[Stored data]
::::

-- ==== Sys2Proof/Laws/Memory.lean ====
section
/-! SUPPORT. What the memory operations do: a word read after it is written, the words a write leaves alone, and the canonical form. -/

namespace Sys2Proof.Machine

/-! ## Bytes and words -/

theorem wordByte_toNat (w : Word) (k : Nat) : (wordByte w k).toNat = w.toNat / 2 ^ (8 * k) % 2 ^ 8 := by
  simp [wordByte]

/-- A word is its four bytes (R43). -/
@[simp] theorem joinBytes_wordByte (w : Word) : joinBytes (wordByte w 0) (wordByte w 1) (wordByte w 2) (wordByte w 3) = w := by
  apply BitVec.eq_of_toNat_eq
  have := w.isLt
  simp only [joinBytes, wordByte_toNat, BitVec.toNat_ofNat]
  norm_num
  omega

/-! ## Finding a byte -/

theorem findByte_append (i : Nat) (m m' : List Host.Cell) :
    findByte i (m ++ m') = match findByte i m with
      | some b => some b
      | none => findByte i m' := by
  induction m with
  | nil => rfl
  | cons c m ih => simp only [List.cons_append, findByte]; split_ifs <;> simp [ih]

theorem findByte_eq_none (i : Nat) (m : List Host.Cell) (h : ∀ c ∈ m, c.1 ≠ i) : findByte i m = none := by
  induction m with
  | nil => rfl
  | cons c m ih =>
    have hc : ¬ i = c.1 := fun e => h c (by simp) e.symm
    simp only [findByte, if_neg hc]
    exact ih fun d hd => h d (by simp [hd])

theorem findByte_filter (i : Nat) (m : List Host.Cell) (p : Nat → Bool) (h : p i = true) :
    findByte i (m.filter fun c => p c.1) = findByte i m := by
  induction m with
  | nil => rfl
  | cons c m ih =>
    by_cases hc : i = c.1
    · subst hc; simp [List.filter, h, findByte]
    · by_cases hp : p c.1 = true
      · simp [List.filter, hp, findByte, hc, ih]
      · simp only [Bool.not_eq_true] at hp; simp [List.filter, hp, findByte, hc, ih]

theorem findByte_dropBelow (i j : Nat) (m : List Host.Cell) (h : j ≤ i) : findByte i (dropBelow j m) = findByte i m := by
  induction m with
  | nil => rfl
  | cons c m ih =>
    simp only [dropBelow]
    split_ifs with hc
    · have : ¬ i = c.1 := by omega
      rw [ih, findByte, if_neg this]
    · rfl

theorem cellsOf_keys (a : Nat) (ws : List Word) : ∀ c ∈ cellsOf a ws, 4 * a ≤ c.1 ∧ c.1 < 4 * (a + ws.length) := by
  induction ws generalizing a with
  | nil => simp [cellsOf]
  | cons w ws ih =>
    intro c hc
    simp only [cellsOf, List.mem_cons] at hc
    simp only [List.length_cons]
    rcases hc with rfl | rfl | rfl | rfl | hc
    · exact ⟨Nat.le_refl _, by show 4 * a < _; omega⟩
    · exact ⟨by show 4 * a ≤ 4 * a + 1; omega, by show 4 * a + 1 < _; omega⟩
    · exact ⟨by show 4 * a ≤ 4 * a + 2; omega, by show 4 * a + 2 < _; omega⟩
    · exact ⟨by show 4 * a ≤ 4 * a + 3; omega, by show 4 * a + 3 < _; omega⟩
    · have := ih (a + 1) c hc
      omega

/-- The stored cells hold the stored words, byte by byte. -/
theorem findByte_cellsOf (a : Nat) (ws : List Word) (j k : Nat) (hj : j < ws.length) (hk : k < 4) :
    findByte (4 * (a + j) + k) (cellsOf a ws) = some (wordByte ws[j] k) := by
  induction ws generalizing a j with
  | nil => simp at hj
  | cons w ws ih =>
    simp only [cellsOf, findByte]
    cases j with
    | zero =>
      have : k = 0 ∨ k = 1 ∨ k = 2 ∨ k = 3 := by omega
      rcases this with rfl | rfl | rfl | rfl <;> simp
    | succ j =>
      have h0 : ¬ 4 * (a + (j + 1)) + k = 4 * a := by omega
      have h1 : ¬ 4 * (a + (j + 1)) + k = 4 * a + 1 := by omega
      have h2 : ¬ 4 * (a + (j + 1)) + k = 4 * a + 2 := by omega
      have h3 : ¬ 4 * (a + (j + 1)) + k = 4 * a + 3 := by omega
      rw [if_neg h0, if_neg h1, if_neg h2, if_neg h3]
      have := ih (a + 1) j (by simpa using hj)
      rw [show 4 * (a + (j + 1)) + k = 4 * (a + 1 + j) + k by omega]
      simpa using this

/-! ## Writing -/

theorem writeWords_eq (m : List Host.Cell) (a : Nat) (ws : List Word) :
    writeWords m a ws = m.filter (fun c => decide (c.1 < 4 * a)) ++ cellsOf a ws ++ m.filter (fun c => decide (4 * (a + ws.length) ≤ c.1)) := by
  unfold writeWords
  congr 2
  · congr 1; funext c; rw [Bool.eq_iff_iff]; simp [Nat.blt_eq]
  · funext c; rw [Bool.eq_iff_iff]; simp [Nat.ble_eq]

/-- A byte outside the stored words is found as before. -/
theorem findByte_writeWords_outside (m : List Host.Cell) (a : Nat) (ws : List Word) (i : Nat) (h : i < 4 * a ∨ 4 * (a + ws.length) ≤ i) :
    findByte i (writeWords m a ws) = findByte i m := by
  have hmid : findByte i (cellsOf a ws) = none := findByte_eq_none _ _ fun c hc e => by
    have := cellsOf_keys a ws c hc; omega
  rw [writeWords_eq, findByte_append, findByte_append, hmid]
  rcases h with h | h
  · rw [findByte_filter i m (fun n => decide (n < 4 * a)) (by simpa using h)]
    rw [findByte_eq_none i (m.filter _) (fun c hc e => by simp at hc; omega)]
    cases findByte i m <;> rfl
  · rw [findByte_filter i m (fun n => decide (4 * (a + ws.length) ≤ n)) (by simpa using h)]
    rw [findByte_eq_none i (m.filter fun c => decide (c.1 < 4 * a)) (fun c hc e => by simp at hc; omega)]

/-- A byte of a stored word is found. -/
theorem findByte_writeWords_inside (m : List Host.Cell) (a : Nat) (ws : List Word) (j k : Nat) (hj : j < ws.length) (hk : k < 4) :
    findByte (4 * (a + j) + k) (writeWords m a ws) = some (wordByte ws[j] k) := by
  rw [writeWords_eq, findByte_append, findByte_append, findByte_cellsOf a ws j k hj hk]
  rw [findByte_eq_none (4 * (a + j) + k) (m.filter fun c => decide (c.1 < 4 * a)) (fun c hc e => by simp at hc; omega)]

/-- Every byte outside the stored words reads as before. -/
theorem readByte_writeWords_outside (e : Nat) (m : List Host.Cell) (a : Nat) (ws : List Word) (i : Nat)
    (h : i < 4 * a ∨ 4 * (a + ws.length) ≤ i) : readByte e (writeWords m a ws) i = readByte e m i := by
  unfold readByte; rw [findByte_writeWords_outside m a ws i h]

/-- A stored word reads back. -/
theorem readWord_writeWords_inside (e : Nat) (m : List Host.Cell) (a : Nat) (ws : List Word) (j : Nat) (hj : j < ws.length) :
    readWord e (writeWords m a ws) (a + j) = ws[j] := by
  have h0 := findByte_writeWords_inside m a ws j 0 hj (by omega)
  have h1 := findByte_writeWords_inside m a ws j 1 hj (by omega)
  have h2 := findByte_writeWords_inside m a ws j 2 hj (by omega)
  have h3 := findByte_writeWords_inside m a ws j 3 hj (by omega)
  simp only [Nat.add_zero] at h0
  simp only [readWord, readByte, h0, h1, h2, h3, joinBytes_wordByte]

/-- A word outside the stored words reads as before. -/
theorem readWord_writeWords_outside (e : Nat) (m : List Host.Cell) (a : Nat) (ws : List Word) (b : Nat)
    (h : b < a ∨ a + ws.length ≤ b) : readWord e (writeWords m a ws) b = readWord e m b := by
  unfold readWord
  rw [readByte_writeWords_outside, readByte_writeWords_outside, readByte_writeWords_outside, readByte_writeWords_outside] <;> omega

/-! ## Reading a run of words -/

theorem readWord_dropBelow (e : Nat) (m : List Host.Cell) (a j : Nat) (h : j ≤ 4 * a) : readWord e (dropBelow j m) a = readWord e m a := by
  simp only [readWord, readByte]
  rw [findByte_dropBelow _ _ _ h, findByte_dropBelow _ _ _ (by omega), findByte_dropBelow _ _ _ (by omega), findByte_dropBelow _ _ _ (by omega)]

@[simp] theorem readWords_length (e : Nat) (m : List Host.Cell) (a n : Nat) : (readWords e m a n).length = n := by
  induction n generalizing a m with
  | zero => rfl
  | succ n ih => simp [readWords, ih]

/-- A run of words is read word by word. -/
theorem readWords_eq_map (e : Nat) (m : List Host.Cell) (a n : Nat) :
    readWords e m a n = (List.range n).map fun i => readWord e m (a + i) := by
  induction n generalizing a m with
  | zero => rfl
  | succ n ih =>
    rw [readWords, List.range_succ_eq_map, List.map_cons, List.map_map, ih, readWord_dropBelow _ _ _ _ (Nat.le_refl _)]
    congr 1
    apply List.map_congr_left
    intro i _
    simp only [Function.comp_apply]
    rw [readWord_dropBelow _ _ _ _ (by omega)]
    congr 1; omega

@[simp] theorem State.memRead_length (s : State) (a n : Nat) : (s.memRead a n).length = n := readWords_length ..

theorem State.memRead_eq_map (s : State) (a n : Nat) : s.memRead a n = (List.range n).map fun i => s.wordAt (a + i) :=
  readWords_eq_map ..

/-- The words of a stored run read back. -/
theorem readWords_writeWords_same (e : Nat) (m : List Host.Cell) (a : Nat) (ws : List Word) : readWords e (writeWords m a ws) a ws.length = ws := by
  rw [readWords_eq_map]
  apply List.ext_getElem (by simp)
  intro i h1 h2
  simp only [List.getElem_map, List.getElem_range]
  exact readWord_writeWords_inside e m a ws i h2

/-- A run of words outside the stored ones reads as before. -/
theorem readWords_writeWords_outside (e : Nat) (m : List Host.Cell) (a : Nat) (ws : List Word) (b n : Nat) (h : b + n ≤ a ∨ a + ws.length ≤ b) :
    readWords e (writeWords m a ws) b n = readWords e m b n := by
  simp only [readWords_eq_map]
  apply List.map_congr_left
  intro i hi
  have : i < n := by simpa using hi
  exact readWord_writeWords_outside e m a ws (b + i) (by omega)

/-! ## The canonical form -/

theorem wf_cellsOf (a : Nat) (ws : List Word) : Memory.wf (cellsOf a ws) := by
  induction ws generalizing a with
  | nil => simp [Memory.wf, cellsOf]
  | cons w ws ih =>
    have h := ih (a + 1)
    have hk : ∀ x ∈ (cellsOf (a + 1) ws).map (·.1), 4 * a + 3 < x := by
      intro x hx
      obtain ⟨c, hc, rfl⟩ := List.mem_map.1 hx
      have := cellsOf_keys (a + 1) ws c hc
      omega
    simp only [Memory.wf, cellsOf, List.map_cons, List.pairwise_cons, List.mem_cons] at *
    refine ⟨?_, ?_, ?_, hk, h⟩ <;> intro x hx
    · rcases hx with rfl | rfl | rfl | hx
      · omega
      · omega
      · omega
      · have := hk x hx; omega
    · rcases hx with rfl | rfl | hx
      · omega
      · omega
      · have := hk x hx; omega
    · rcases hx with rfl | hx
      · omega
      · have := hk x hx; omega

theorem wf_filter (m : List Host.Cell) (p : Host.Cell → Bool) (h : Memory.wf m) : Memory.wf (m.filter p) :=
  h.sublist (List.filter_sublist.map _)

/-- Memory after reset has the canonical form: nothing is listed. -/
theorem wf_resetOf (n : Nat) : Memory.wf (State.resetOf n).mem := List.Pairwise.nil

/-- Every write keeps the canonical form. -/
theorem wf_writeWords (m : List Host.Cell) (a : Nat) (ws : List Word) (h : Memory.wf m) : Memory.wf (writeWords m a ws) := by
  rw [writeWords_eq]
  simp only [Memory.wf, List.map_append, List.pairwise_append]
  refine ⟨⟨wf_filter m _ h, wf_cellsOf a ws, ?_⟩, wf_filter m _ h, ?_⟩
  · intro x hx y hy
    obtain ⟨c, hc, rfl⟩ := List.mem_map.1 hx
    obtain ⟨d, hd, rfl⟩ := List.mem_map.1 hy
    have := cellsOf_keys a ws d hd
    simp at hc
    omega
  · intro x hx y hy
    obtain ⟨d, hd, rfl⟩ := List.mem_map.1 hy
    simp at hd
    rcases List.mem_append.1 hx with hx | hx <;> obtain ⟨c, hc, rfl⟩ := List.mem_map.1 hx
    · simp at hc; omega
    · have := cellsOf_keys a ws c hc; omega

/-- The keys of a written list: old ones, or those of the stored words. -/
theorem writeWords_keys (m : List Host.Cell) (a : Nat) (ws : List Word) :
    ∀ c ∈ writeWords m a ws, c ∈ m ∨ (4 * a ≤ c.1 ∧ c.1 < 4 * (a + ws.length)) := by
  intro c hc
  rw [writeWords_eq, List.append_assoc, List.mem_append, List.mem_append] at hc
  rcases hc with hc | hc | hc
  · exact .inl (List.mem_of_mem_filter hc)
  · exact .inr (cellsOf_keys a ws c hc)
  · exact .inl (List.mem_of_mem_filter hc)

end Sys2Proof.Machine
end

::::

### Work item
Taking the entries above, write out exactly the lines starting with the line containing "rcases List.mem_append.1 hx" and going on through the line containing "theorem writeWords_keys (m", both included, and nothing else.

### Solution
    rcases List.mem_append.1 hx with hx | hx <;> obtain ⟨c, hc, rfl⟩ := List.mem_map.1 hx
    · simp at hc; omega
    · have := cellsOf_keys a ws c hc; omega

/-- The keys of a written list: old ones, or those of the stored words. -/
theorem writeWords_keys (m : List Host.Cell) (a : Nat) (ws : List Word) :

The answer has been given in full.